(Collected data)
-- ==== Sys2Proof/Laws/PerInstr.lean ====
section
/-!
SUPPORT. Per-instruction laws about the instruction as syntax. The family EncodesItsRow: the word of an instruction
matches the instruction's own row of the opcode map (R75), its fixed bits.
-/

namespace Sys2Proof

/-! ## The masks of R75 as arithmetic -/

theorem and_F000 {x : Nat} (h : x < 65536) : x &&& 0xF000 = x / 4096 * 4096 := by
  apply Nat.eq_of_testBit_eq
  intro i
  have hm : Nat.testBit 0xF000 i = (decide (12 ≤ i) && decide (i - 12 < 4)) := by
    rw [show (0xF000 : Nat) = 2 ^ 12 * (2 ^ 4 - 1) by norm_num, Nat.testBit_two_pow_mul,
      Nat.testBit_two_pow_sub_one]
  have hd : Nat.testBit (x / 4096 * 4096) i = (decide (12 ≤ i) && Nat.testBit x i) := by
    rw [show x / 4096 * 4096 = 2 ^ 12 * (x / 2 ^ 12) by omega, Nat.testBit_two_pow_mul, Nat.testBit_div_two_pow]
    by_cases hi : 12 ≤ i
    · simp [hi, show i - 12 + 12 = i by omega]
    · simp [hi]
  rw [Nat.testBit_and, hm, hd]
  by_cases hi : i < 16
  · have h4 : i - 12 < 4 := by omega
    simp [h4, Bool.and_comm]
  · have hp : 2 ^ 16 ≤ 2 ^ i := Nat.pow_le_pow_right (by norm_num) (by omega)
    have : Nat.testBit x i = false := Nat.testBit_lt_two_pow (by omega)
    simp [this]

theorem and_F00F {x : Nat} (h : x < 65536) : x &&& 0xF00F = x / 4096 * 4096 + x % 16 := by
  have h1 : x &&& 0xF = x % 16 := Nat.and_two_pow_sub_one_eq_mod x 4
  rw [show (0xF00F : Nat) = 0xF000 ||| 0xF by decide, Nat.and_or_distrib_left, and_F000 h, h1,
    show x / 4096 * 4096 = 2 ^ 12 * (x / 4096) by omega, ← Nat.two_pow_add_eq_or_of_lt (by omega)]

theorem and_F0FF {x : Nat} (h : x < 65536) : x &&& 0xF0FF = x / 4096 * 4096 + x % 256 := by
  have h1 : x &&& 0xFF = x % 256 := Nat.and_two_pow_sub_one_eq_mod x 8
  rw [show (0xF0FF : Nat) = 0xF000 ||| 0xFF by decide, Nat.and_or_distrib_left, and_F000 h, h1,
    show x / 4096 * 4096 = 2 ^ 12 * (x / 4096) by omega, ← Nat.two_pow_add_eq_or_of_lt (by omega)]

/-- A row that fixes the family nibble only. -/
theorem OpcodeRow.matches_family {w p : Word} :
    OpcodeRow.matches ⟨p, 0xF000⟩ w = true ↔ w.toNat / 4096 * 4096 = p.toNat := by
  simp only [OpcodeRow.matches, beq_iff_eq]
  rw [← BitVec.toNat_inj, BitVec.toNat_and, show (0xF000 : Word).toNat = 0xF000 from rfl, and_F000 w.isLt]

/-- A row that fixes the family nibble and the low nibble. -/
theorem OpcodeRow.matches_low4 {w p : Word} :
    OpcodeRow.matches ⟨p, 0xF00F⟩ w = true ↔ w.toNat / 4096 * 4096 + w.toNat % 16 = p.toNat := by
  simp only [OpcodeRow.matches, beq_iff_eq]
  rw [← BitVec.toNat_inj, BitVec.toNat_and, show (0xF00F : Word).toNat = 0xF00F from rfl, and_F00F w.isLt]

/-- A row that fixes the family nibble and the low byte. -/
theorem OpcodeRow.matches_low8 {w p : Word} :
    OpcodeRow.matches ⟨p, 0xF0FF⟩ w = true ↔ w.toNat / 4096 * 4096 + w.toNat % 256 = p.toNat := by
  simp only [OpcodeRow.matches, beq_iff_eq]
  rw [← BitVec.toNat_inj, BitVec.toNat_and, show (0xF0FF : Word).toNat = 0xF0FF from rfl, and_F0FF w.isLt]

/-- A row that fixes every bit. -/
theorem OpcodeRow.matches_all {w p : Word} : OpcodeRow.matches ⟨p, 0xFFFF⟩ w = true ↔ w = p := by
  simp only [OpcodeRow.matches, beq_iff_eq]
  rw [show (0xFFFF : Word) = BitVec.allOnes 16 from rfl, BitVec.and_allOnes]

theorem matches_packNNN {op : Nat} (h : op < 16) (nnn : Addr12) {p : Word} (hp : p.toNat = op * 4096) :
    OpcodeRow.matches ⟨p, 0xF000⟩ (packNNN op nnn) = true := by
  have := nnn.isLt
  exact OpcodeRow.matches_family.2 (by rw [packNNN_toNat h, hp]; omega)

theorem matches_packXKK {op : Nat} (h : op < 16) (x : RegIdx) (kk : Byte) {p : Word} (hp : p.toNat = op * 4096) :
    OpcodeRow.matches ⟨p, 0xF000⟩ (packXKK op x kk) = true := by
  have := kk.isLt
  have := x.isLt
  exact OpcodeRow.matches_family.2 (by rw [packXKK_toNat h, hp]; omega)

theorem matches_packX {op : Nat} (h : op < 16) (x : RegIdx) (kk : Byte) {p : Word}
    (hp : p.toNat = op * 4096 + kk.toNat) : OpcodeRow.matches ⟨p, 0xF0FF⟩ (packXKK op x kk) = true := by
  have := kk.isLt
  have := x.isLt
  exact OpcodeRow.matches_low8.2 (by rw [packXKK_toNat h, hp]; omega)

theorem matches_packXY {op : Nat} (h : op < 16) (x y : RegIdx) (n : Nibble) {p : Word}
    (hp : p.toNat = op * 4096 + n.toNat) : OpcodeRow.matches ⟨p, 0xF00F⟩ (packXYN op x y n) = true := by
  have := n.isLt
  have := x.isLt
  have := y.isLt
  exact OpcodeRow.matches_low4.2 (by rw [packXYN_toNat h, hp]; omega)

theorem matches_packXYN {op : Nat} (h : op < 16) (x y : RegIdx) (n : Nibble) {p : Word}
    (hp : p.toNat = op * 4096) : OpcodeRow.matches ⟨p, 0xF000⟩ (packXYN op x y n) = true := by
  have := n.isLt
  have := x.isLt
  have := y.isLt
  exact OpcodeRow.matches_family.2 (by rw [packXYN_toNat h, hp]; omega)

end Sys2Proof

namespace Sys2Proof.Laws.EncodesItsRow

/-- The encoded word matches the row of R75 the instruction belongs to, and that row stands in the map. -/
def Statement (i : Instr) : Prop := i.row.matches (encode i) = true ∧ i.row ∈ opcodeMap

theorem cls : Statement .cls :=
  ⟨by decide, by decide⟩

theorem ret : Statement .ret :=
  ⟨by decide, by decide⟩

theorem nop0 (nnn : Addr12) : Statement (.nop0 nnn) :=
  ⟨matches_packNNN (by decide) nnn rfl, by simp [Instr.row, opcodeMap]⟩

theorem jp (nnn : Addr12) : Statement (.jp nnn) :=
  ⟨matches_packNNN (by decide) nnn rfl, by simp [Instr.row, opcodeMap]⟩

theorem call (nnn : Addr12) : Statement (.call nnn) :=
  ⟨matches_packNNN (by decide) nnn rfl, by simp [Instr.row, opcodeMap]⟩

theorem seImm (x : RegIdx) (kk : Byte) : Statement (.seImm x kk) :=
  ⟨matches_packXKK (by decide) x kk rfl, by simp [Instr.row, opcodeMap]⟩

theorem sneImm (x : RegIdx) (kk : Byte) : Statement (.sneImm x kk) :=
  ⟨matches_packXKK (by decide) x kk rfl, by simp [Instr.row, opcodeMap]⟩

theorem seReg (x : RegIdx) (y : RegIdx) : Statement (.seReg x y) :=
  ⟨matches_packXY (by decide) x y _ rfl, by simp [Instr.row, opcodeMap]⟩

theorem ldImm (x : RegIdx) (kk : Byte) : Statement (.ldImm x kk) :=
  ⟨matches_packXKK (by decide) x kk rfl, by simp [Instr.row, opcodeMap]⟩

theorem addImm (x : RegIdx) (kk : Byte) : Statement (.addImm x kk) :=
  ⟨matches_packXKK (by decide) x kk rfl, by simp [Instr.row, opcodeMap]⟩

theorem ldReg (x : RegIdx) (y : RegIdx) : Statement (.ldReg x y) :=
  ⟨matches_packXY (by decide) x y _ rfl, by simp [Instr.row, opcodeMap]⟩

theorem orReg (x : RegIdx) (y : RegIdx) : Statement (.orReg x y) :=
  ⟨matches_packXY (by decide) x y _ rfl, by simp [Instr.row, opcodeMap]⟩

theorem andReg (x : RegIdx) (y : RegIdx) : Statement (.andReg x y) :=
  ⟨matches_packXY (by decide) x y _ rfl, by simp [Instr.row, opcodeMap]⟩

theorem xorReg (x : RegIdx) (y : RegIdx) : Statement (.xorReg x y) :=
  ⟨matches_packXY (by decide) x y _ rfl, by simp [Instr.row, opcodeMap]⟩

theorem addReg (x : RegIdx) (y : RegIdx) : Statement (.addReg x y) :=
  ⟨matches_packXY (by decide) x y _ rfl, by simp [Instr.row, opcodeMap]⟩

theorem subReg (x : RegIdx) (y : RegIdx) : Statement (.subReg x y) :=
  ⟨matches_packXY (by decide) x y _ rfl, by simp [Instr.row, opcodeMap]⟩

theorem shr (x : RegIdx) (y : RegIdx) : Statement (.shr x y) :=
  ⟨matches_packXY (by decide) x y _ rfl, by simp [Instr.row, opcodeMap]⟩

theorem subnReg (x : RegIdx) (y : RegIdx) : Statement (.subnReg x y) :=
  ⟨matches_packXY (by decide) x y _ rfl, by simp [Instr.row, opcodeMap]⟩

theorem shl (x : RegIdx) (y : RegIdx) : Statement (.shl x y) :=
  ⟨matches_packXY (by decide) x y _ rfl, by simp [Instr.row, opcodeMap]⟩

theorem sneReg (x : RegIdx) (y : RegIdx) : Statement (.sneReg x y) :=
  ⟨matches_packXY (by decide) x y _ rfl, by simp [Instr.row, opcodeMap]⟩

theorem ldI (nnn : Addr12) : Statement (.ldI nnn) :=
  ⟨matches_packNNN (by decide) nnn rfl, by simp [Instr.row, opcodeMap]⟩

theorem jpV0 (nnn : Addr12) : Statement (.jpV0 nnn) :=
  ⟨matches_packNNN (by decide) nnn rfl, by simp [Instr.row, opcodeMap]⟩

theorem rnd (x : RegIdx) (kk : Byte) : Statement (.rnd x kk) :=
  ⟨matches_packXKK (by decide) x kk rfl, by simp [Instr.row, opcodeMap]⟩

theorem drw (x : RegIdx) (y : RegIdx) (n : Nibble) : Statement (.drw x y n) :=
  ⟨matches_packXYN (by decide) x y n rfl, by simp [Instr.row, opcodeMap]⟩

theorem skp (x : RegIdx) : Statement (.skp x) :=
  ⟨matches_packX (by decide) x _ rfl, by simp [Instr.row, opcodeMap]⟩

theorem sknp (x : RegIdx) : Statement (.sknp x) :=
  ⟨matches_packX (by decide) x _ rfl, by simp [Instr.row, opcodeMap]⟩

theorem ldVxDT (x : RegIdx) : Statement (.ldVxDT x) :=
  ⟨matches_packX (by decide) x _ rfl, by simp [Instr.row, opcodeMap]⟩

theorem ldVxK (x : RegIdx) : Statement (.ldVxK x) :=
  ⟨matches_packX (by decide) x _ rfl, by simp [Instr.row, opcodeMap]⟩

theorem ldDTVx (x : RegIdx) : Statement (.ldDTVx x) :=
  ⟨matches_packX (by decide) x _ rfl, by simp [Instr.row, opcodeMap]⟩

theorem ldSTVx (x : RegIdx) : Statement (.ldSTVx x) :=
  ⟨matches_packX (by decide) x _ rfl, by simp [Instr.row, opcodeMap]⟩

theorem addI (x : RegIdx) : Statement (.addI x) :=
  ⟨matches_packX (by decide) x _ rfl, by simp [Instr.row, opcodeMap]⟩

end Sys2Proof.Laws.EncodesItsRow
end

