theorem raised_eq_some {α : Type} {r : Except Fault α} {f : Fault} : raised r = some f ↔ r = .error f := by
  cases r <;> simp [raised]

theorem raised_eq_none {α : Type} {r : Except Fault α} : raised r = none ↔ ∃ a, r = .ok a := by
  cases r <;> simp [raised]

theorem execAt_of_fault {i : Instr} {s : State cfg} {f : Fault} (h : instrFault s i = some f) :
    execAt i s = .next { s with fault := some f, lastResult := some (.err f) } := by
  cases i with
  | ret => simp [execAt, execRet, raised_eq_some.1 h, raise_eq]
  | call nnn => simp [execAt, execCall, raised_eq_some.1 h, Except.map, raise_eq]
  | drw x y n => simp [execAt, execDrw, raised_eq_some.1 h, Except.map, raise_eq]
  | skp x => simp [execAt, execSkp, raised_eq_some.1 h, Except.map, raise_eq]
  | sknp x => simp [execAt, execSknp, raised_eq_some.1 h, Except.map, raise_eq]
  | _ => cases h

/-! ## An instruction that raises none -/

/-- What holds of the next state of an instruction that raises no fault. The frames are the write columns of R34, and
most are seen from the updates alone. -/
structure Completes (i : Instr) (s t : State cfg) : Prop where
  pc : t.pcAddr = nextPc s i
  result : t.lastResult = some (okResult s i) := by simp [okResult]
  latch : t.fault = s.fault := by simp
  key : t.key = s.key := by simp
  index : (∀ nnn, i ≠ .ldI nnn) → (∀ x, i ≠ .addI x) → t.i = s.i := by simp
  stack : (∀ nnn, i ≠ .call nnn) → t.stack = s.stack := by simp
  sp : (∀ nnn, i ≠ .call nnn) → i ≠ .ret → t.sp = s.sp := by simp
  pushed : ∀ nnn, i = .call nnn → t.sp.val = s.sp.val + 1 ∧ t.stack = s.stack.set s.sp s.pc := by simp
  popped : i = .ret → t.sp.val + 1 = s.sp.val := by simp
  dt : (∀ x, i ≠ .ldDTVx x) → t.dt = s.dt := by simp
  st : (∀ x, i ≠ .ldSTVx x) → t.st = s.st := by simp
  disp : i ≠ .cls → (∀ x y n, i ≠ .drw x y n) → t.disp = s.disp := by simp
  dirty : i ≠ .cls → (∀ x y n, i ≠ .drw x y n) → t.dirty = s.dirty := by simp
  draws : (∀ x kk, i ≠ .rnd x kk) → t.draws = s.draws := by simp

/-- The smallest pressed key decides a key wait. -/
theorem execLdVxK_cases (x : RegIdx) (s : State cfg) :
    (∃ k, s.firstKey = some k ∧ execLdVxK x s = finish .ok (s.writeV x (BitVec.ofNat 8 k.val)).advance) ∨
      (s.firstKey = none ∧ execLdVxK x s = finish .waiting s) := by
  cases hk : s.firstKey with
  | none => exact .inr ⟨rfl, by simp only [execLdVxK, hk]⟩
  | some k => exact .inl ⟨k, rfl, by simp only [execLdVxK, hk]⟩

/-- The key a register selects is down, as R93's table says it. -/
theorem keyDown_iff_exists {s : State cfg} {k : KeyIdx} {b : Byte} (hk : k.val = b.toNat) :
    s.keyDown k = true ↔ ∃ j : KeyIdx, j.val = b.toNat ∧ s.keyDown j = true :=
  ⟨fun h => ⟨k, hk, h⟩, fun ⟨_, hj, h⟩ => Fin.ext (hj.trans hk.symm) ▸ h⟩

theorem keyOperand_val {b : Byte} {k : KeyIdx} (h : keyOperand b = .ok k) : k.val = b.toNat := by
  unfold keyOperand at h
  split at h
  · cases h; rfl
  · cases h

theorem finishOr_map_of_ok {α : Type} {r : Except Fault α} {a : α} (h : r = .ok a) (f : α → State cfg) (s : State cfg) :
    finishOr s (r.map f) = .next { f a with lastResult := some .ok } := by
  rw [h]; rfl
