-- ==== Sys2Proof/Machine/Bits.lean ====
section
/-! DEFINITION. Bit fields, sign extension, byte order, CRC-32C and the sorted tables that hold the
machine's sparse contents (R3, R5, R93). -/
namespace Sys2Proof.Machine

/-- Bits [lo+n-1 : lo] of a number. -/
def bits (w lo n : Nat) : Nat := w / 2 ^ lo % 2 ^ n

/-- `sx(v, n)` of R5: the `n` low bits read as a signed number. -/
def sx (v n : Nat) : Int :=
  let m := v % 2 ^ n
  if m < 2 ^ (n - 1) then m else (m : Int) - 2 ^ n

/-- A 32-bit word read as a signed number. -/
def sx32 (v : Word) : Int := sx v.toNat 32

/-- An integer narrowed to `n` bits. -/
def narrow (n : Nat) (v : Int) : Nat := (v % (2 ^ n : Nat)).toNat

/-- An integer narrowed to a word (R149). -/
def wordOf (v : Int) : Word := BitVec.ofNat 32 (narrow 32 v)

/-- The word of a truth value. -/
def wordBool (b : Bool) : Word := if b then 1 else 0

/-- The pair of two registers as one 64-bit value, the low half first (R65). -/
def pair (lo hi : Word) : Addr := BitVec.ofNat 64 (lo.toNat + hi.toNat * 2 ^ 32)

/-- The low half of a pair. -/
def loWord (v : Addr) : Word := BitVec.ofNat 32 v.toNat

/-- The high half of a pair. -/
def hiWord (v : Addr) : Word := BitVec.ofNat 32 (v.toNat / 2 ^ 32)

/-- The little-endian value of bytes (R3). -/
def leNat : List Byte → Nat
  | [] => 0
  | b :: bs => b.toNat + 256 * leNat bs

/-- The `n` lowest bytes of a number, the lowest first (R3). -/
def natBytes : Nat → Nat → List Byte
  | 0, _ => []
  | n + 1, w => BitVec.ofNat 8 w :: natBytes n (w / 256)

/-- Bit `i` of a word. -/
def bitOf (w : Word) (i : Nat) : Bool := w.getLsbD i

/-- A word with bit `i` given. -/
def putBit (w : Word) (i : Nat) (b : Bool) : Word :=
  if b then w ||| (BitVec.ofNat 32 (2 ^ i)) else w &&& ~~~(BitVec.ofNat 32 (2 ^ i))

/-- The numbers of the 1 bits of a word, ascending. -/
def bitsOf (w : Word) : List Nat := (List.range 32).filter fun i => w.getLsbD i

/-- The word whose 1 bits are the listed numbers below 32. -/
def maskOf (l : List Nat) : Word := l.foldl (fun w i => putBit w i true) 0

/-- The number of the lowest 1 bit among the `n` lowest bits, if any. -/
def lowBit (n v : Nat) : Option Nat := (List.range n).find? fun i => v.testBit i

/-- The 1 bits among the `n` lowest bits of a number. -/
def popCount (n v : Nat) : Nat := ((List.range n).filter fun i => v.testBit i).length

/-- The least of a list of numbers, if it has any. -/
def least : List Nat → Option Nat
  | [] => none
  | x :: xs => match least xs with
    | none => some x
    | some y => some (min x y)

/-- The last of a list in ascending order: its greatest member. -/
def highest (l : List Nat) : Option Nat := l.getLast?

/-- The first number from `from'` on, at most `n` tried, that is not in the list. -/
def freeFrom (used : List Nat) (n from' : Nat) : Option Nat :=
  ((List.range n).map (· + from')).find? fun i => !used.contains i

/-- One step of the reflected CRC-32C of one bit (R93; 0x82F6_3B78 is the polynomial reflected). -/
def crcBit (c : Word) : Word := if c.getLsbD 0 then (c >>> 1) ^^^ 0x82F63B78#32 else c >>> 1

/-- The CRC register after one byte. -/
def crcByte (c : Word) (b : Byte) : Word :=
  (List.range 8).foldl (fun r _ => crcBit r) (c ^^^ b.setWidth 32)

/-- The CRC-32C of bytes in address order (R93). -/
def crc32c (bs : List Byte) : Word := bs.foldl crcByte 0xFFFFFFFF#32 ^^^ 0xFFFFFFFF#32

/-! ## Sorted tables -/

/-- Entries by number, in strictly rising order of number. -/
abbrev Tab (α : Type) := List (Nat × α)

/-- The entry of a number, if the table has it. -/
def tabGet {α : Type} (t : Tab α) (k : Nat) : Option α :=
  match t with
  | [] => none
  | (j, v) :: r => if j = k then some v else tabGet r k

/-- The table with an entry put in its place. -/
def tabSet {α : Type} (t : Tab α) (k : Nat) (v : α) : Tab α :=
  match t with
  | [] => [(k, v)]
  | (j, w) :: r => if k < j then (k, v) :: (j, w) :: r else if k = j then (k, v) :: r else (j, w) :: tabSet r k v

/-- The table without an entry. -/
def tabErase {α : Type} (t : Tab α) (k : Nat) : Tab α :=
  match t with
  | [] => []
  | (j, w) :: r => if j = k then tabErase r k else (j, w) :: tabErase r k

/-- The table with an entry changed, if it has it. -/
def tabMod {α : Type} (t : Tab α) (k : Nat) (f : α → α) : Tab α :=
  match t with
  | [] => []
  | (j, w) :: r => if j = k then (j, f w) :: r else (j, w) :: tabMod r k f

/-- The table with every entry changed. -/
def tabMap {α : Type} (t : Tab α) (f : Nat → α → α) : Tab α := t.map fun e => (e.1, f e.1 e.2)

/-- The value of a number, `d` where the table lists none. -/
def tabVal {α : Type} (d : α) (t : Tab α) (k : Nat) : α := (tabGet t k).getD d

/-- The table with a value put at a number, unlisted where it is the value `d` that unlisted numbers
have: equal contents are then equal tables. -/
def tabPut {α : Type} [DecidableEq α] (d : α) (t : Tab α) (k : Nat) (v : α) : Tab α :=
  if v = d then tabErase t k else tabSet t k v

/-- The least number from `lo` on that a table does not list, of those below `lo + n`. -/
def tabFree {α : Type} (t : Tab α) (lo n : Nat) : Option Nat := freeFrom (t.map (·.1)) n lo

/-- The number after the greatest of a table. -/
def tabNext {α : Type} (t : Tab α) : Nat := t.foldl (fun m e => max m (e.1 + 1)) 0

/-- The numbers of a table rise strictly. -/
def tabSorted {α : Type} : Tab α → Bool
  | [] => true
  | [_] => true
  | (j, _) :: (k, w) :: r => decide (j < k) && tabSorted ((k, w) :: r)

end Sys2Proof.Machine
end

WORK ORDER => Copy all lines of the records in which the string "where" can be found.

TASK SOLUTION =>
structure Completes (i : Instr) (s t : State cfg) : Prop where
/-- The value of a number, `d` where the table lists none. -/
/-- The table with a value put at a number, unlisted where it is the value `d` that unlisted numbers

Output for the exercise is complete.